Two million children in the world die every year from vaccine-preventable diseases. Immunisation programmes have probably saved more lives than any other public health intervention apart from the provision of clean water.

Independent research has found no link between the childhood MMR vaccination and either autism or Crohn’s disease (a chronic inflammatory bowel disease). This should encourage parents to follow the advice of their family doctor and have their children immunised with the triple dose vaccine.

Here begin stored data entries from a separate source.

/-- One contact-card slot (R559-R568): the presence input, the activation, the exchange in progress, and its registers. -/
structure IccSlot where
  /-- 4 bits DCC_ICC_STATUS.STATE; reset: 0x0 EMPTY (R568 20_card_slots.md) -/
  state : IccState := .empty
  /-- 2 bits DCC_ICC_STATUS.CLASS: 0 none, 1 B, 2 C; reset: 0x0 (R568 20_card_slots.md) -/
  cls : Nat := 0
  /-- DCC_ICC_STATUS.PROTOCOL; reset: 0 (R568 20_card_slots.md) -/
  protoT1 : Bool := false
  /-- DCC_ICC_STATUS.PRESENT (debounced); reset: 0 (R568 20_card_slots.md) -/
  present : Bool := false
  /-- DCC_ICC_STATUS.CLOCK_STOPPED; reset: 0 (R568 20_card_slots.md) -/
  clockStopped : Bool := false
  /-- DCC_ICC_STATUS.EDC_CRC; reset: 0 (R568 20_card_slots.md) -/
  edcCrc : Bool := false
  /-- 12 bits DCC_ICC_PARAM.FI; reset: 0x000 (R568 20_card_slots.md) -/
  fi : Nat := 0
  /-- 6 bits DCC_ICC_PARAM.DI; reset: 0x00 (R568 20_card_slots.md) -/
  di : Nat := 0
  /-- 8 bits DCC_ICC_PARAM.IFSC; reset: 0x00 (R568 20_card_slots.md) -/
  ifsc : Nat := 0
  /-- 14 bits DCC_ICC_CLOCK.KHZ; reset: 0x0000 (R568 20_card_slots.md) -/
  khz : Nat := 0
  /-- 16 bits DCC_ICC_ERRORS.FAILED, saturates; reset: 0x0000 (R568 20_card_slots.md) -/
  failed : Nat := 0
  /-- 16 bits DCC_ICC_ERRORS.RETRIES, saturates; reset: 0x0000 (R568 20_card_slots.md) -/
  retries : Nat := 0
  /-- 16 bits DCC_ICC_LAST.DETAIL; reset: 0x0000 (R568 20_card_slots.md) -/
  lastDetail : Nat := 0
  /-- 1 bit: the 10 ms power-off hold runs; reset: 0 (R535 20_card_slots.md) -/
  hold : Bool := false
  /-- 1 bit: this activation is already the one at class B; reset: 0 (R560 20_card_slots.md) -/
  triedB : Bool := false
  /-- 1 bit: this activation is the one without PPS; reset: 0 (R562 20_card_slots.md) -/
  noPps : Bool := false
  /-- 1 bit: the ATR names a specific mode (TA2); reset: 0 (R561 20_card_slots.md) -/
  specific : Bool := false
  /-- 2 bits: clock-stop indicator of the ATR; reset: 0 (R561 20_card_slots.md) -/
  clockStop : Nat := 0
  /-- times of the presence input's changes within the last 1 s; reset: none (R536 20_card_slots.md) -/
  changes : List Nat := []
  /-- 1 bit: this card is not admitted until removed and reinserted; reset: 0 (R564 20_card_slots.md) -/
  refused : Bool := false
  /-- R-blocks sent for the block in error; reset: 0 (R563 20_card_slots.md) -/
  blockRetries : Nat := 0
  /-- 1 bit: S(RESYNCH) has been sent; reset: 0 (R563 20_card_slots.md) -/
  resynched : Bool := false
  /-- 1 bit: N(S) of the next T=1 I-block sent; reset: 0 (R563 20_card_slots.md) -/
  nS : Nat := 0
  /-- 1 bit: N(S) expected of the card's next I-block; reset: 0 (R563 20_card_slots.md) -/
  nR : Nat := 0
  /-- the T=1 block sent last; reset: none (R563 20_card_slots.md) -/
  lastBlock : Bytes := []
  /-- 2 bits: 0 the command's answer, 1 the response to S(IFS), 2 the response to S(RESYNCH); reset: 0 (R563 20_card_slots.md) -/
  awaits : Nat := 0
  /-- 8 bits: TC1, extra guard time; reset: 0 (R561 20_card_slots.md) -/
  extraGuard : Nat := 0
  /-- 8 bits: TC2, WI; reset: 10 (R561 20_card_slots.md) -/
  wi : Nat := 10
  /-- 4 bits: CWI of TB3; reset: 13 (R561 20_card_slots.md) -/
  cwi : Nat := 13
  /-- 4 bits: BWI of TB3; reset: 4 (R561 20_card_slots.md) -/
  bwi : Nat := 4
  /-- time until which the red LED blinks; reset: 0 (R515,R517,R518 19_dual_control.md) -/
  redUntil : Nat := 0
  /-- time until which an accepted key turns the green LED off; reset: 0 (R517 19_dual_control.md) -/
  greenOffUntil : Nat := 0
  /-- the card in the slot is admitted or written; reset: 0 (R518,R521 19_dual_control.md) -/
  sealed : Bool := false
  /-- the admission or issuing exchange in progress; reset: none (R513,R563 20_card_slots.md) -/
  exchange : Option Exchange := none
  deriving DecidableEq, Repr

/-- One valid journal commit that adds a record (R546). -/
structure ArchCommit where
  /-- 64 bits generation (R546 20_card_slots.md) -/
  generation : Nat := 0
  /-- 32 bits RECORD (R546 20_card_slots.md) -/
  record : Nat := 0
  /-- 32 bits BLOCKS (R546 20_card_slots.md) -/
  blocks : Nat := 0
  /-- 64 bits FIRST (R546 20_card_slots.md) -/
  first : Nat := 0
  /-- 48 bytes DIGEST (R546 20_card_slots.md) -/
  digest : Bytes := []
  deriving DecidableEq, Repr
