/-- V_P exceeds 4.85 V: RISER_UF below 1,690 µF (R433). -/
def vpTooHigh (uf : Nat) : Bool := uf < 1690

/-- Persist-unsafe permanently from the accepted pattern's riser (R434). -/
def State.riserInsufficient (s : State) : Bool := s.pat.riserUf == 0 || vpTooHigh s.pat.riserUf

/-- VRISER as measured. -/
def State.riserNote (s : State) (mv : Nat) : State := { s with per.vriser := min mv 8191 }

/-- A measurement above or below V_P: since when it has been above, or how many in a row were below (R433). -/
def State.riserCross (s : State) (above : Bool) : State :=
  { s with per.aboveSince := if above then some (s.per.aboveSince.getD s.m.now) else none
           per.below := if above then 0 else s.per.below + 1 }

/-- The end of a persist-unsafe state after 1 ms above V_P; the first end since a cold reset is no exit (R433). -/
def State.riserExit (s : State) : State :=
  if s.per.everSafe then { s with per.persistUnsafe := false }.logG 0x0505 []
  else { s with per.persistUnsafe := false, per.everSafe := true }

/-- The persist-unsafe state after a measurement: two in a row below V_P enter it (R433). -/
def State.riserJudge (s : State) : State :=
  match s.per.aboveSince with
  | some t => if s.per.persistUnsafe ∧ s.m.now - t ≥ 4000 then s.riserExit else s
  | none =>
    if !s.per.persistUnsafe && s.per.below ≥ 2 then { s with per.persistUnsafe := true }.logG 0x0504 [] else s

/-- One 100 µs measurement of VRISER and the persist-unsafe state (R433). -/
def State.riserMeasure (s : State) (mv : Nat) : State :=
  let s := s.riserNote mv
  if s.per.unsafePerm then { s with per.persistUnsafe := true }
  else (s.riserCross (decide (mv ≥ vpMv s.pat.riserUf))).riserJudge

/-! ## Device time (R438, R439, R442) -/

/-- 2255-12-31 23:59:59 in seconds from 2000-01-01 00:00:00 (R438). -/
def rtcMaxSec : Nat := 8078572799

/-- The battery domain has power: the keep rail or the cell (R34, R438). -/
def State.batteryDomain (s : State) : Bool := s.pins.keepRail || s.pins.vbatOk

/-- One tick of 250 ns: the model's clock advances, and the RTC with it while the battery domain has power
and it does not hold, at the slewed rate (R143, R438, R440). -/
def State.tick (s : State) : State :=
  let s := { s with m.now := s.m.now + 1 }
  if s.batteryDomain && !s.per.rtcHeld then
    let r := s.per.rtc + (1000000 + s.ngl.slewPpm).toNat
    { s with per.rtc := min r (rtcMaxSec * 4000000000000) }
  else s

/-! ## Life counters and wear (R443, R444) -/

/-- Unused test tokens TT0–TT7 (R494). -/
def State.testTokensLeft (s : State) : Nat :=
  ((List.range 8).filter (fun i => lookupD s.fuses.tokenUsed (8 + i) 0 = 0)).length

/-- Minutes die d has spent in band b. -/
def State.bandMin (s : State) (d b : Nat) : Nat := lookupD s.per.life (1 + 5 * d + b) 0

/-- Power-on minutes: every die's bands sum to them. -/
def State.powerMin (s : State) : Nat :=
  (List.range 5).foldl (fun n b => n + s.bandMin 4 b) 0

/-- The value of a life counter (R443); 0 for an unused index. -/
def State.lifeValue (s : State) (i : Nat) : Nat :=
  if i = 0 then s.powerMin / 60
  else if i = 49 then s.fuses.fusesFree
  else if i = 51 then s.testTokensLeft
  else if 64 ≤ i ∧ i < 576 then lookupD s.per.sectorWrites (i - 64) 0 / 64
  else lookupD s.per.life i 0

/-- Add to a life counter, saturating at 32 bits. -/
def State.lifeAdd (s : State) (i n : Nat) : State :=
  { s with per.life := assocSet s.per.life i (sat 32 (lookupD s.per.life i 0 + n)) }

/-- E_t of a die in 10⁻⁹: Σ w_b × h_b ÷ 131,490 h with w = 0.5, 1, 2, 4, 8 (R444). -/
def State.wearTemp (s : State) (d : Nat) : Nat :=
  ((List.range 5).foldl (fun n b => n + 2 ^ b * s.bandMin d b) 0) * 1000000000 / (2 * 60 * 131490)

/-- The three consumed fractions in 10⁻⁹: temperature, MRAM, battery (R444). -/
def State.wearFractions (s : State) : List Nat :=
  [ (List.range 6).foldl (fun m d => max m (s.wearTemp d)) 0,
    (s.per.sectorWrites.foldl (fun m p => max m p.2) 0) * 1000000000 / (1024 * 100000000),
    s.lifeValue 50 * 1000000000 * 10 / (8 * s.pat.batteryMah * 1000) ]

/-- The figures of PER_WEAR from the life counters as they stand (R444). -/
def State.wearFigures (s : State) : State :=
  let e := s.wearFractions
  let worst := e.foldl max 0
  let limit := e.idxOf worst
  let mins := s.powerMin
  let hist := ((mins, e) :: s.per.wearHist).filter (fun p => p.1 + 43200 ≥ mins)
  let oldest := hist.getLastD (mins, e)
  -- the growth of the limiting factor itself over the last 30 days of power-on time
  let growth := worst - oldest.2.getD limit worst
  let span := mins - oldest.1
  let remain := 1000000000 - min worst 1000000000
  -- years in tenths: remaining ÷ (growth per minute) ÷ 525,960 minutes a year
  let years := if growth = 0 then 999 else min 999 (remain * span * 10 / (growth * 525960))
  { s with per.wearHist := hist, per.wearRemaining := remain / 10000000, per.wearLimit := limit, per.wearYears := years }

/-- The wear model after a 60 s write: PER_WEAR, BATTERY_LOW and WEAR_LOW (R444). -/
def State.wearUpdate (s : State) : State :=
  let e := s.wearFractions
  let s := s.wearFigures
  let s := if e.getD 2 0 ≥ 900000000 ∧ !s.per.battLow then
    { s with per.battLow := true }.logG 0x050A [] else s
  if e.foldl max 0 > 900000000 ∧ !s.per.wearLow then { s with per.wearLow := true }.logG 0x050B [] else s

/-- The life counters are written to the next of their four copies (R443). -/
def State.writeLife (s : State) : State :=
  let c := (s.per.lifeCopy + 1) % 4
  ({ s with per.lifeCopy := c }).commit 2304 (some (lineLife (64 * c))) none []

/-! ## The rows -/

/-- JOURNAL_DRAIN: entries reach MRAM in order, and waiting entries that now fit are accepted (R423). -/
def execJournalDrain (count : Nat) (s : State) : Host.Outcome State Fault Refusal :=
  let done := s.per.journal.take count
  let s := { s with per.journal := s.per.journal.drop count }
  .next (done.foldl State.entryToMram s)

/-- LINE_PACE_EXPIRE: a waiting line-cache change is written once 32 s have passed (R426). -/
def execLinePaceExpire (line : Nat) (s : State) : Host.Outcome State Fault Refusal :=
  .next (if s.per.lines.any (fun x => x.line == line) && !s.paced line then
      { (s.countWrite line) with
        per.lines := s.per.lines.filter (fun x => !(x.line == line))
        per.lineWrites := assocSet s.per.lineWrites line s.m.now }
    else s)

/-- COUNTER_CHECKPOINT: once per second (R428). -/
def execCounterCheckpoint (s : State) : Host.Outcome State Fault Refusal :=
  .next (if s.pins.halt ∨ s.stage.stage = .hold then s else s.checkpoint)

/-- TIME_CHECKPOINT: device time to life data every 60 s (R442). -/
def execTimeCheckpoint (s : State) : Host.Outcome State Fault Refusal :=
  .next (if s.pins.halt ∨ s.stage.stage = .hold then s else
    ({ s with per.timeCheckpoint := s.devUs }).commit 64 (some (lineLife 1)) none [])

/-- LIFE_COUNTER_WRITE: 60 s of temperature bands and battery charge, the copy, the wear model (R443, R444). -/
def execLifeCounterWrite (bands : List Nat) (batteryUah : Nat) (s : State) :
    Host.Outcome State Fault Refusal :=
  .next (if s.pins.halt ∨ s.stage.stage = .hold then s else
    let s := (bands.take 6).zipIdx.foldl (fun s p => s.lifeAdd (1 + 5 * p.2 + min p.1 4) 1) s
    (s.lifeAdd 50 batteryUah).writeLife.wearUpdate)

/-- RTC_HOLD: at 2255-12-31 23:59:59 the RTC holds and CAL_SET and CAL_SOURCE clear (R438). -/
def execRtcHold (s : State) : Host.Outcome State Fault Refusal :=
  .next (if s.rtcSec ≥ rtcMaxSec ∧ s.batteryDomain then
      { s with per.rtcHeld := true, per.calSet := false, per.calSource := 0 }
    else s)

end Sys2Proof.Machine
end

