/-- A region begins to drain (R415): it takes no items, its credit and pool are discarded, its clusters'
locality records and stores cleared. -/
def State.beginDrain (s : State) (g : Nat) : State :=
  let s := s.gateClusters g
  let s := s.modRegion g (fun r => { r with state := 3, op := 3, credit := 0, pool := 0, creditWas := 0,
                                            goodUpdates := 0, mustrunSince := false })
  let s := { s with
    tnd.locality := s.tnd.locality.filter (fun p => !(p.1 / 8 == g))
    tnd.blocked := s.tnd.blocked.filter (fun k => !(k / 32 == g)) }
  s.dropDelay (.regionIdle g)

/-- An ON region with no running item: drained at once when thermally gated (R417); else its idle timer is
armed when no READY item is eligible on it except for credit (R415). -/
def State.armIdle (s : State) (g : Nat) : State :=
  if (s.region g).state == 2 && s.stage.online.contains g && (s.itemsInRegion g).isEmpty then
    if (s.region g).thermalGated then s.beginDrain g
    else if !s.hasDelay (.regionIdle g) &&
      !(s.tnd.items.any (fun x => x.state == .ready && decide (x.cls < 2) &&
        ((List.range 8).any (fun i => s.eligible x (8 * g + i)))))
    then s.addDelay 0 s.idleTicks true (.regionIdle g)
    else s
  else s

/-- A take by core k (R131): the chosen item is dispatched, or the core blocks. -/
def State.take (s : State) (k : Nat) : State :=
  if !s.coreFree k then s else
  let s := s.syncRounds
  match s.takeChoice (coreCluster k) (List.range 8) with
  | (s, some x) => s.dispatch x k
  | (s, none) =>
    { s with tnd.blocked := s.tnd.blocked.filter (fun c => !(c == k)) ++ [k] }.armIdle (k / 32)

/-- Region g's credit covers an item, or the item needs none (R129, R134, R135). -/
def State.covers (s : State) (g : Nat) (it : Item) : Bool := decide ((it.weight : Int) ≤ (s.region g).credit) || it.mustRun

/-- Blocked cores where an item is eligible, its credit included, best first by the rules of R128. -/
def State.coresFor (s : State) (it : Item) : List Nat :=
  let cs := s.tnd.blocked.filter (fun k =>
    s.coreFree k && s.eligible it (coreCluster k) && s.covers (k / 32) it)
  let rank := fun (k : Nat) =>
    let l := coreCluster k
    let g := l / 8
    let far := if s.keyLocal it l then 0 else 1
    let poor := if (it.weight : Int) ≤ (s.region g).credit || it.mustRun then 0 else 1
    let waiting := (s.tnd.blocked.filter (fun c => c / 32 == g)).length
    ((far * 2 + poor) * 64 + waiting) * 1024 + k
  sortBy rank cs

/-- An item has become READY while cores are blocked: one of them is woken (R128). Class M and C items go to
their executors (R127). -/
def State.offerItem (s : State) (slot : Nat) : State :=
  match s.item slot with
  | none => s
  | some it =>
    if it.state != .ready then s
    else if it.cls ≥ 2 then s.startExecutors 16
    else match (s.coresFor it).head? with
      | some k => s.take k
      | none => s

/-- Every READY item is offered once (used after events that made several items READY). -/
def State.offerAll (s : State) : State :=
  (sortBy (fun (x : Item) => x.fifo) (s.tnd.items.filter (fun x => x.state == .ready))).foldl
    (fun s x => s.offerItem x.slot) (s.startExecutors 16)

/-- An item finishes and frees its core or executor, whose successors are started (R124, R127, R128). -/
def State.complete (s : State) (slot : Nat) : State :=
  match s.item slot with
  | none => s
  | some it =>
    let s := match it.executor with
      | some (.core k) =>
        let s := s.modCluster (s.phys (coreCluster k)) (fun c =>
          { c with tcItems := modAt c.tcItems (k % 4) (fun n => wrap 32 (n + 1)) })
        ((s.finishItem slot).armIdle (k / 32))
      | _ => s.finishItem slot
    s.offerAll

/-- An item ends with a status, and what it held is offered again. -/
def State.completeWith (s : State) (slot status detail : Nat) : State :=
  (s.modItem slot (fun x => { x with status := status, detail := detail, outLen := 0, result := [],
                                     output := [] })).complete slot

/-- A running item returns to a delay list for two ticks with its age kept (R147, R195, R16); where no entry
may be taken it stays RUNNING and tries again (RETRY_WAIT_POLL). -/
def State.retryItem (s : State) (slot : Nat) : State :=
  match s.item slot with
  | none => s
  | some it =>
    let pool := s.itemEntries < 64512
    if it.quiet then (s.dropItem slot).offerAll
    else if pool || s.reservedEntries < 960 then
      let s := (s.letGo slot).modItem slot (fun x => { x with
        state := .delayed, phase := .fetching, waits := [], input := [], keyA := [], keyB := [], faults := []
        status := 0, detail := 0, outLen := 0, result := [], output := [] })
      (s.addDelay it.prio 2 (!pool) (.retry slot)).offerAll
    else s

/-! ## Acceptance (R107–R109, R122) -/

/-- Verbs of class M that need no domain key, and so run while QUENCHED (R383, R475, R550). -/
def noDomainM (v : Nat) (d : Bytes) : Bool :=
  [0x0B02, 0x0B03, 0x0903, 0x0130, 0x0B13].contains v || (v == 0x0140 && byteAt d 0x39 == 1)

Measles, mumps and rubella can be serious diseases with potentially fatal consequences. Using single dose vaccines would leave children exposed to the risk of infection for longer periods.

A colossal amount of work has been done by GPs and their primary health care teams to convince parents of the value of vaccination. MMR is an extremely safe vaccine and has been used worldwide for nearly 30 years. Over 500 million doses have been used in over 90 countries.Go to reference 1 The MMR vaccine was introduced in the UK in 1988.

By protecting their own children, parents are also protecting other people’s children from the serious health risks associated with the illnesses of measles, mumps and rubella.

Vaccination levels for MMR fell following adverse publicity in 1998 after the publication of a paper suggesting an association with the MMR vaccine and autism and inflammatory bowel disease. Dr Andrew Wakefield suggested that if there was a link between MMR and these conditions, the risk might be avoided by giving three separate doses one year apart.

No independent studies, however, have been able to find any evidence of a link between the MMR vaccine and autism or bowel disease.

Latest figures on uptake
Immunisation levels for MMR had been falling every quarter since April 2002. For the cohort of children reaching their second birthday In 2004-05, 81% had been immunised against measles, mumps and rubella with the combined MMR vaccine, slightly higher than the 80% uptake in 2003-04, but well below the peak coverage of 92% achieved in 1995-96. At a local level 290 Primary Care Oraganisations reported uptake less than 90%, including 206 with uptake below 85%. Only 12 reported a uptake of over 90%. Go to reference 2

Uptake is below the 95 per cent level recommended by the World Health Organisation to prevent outbreaks of disease. Coverage required for population immunity for measles is 92 to 95 per cent.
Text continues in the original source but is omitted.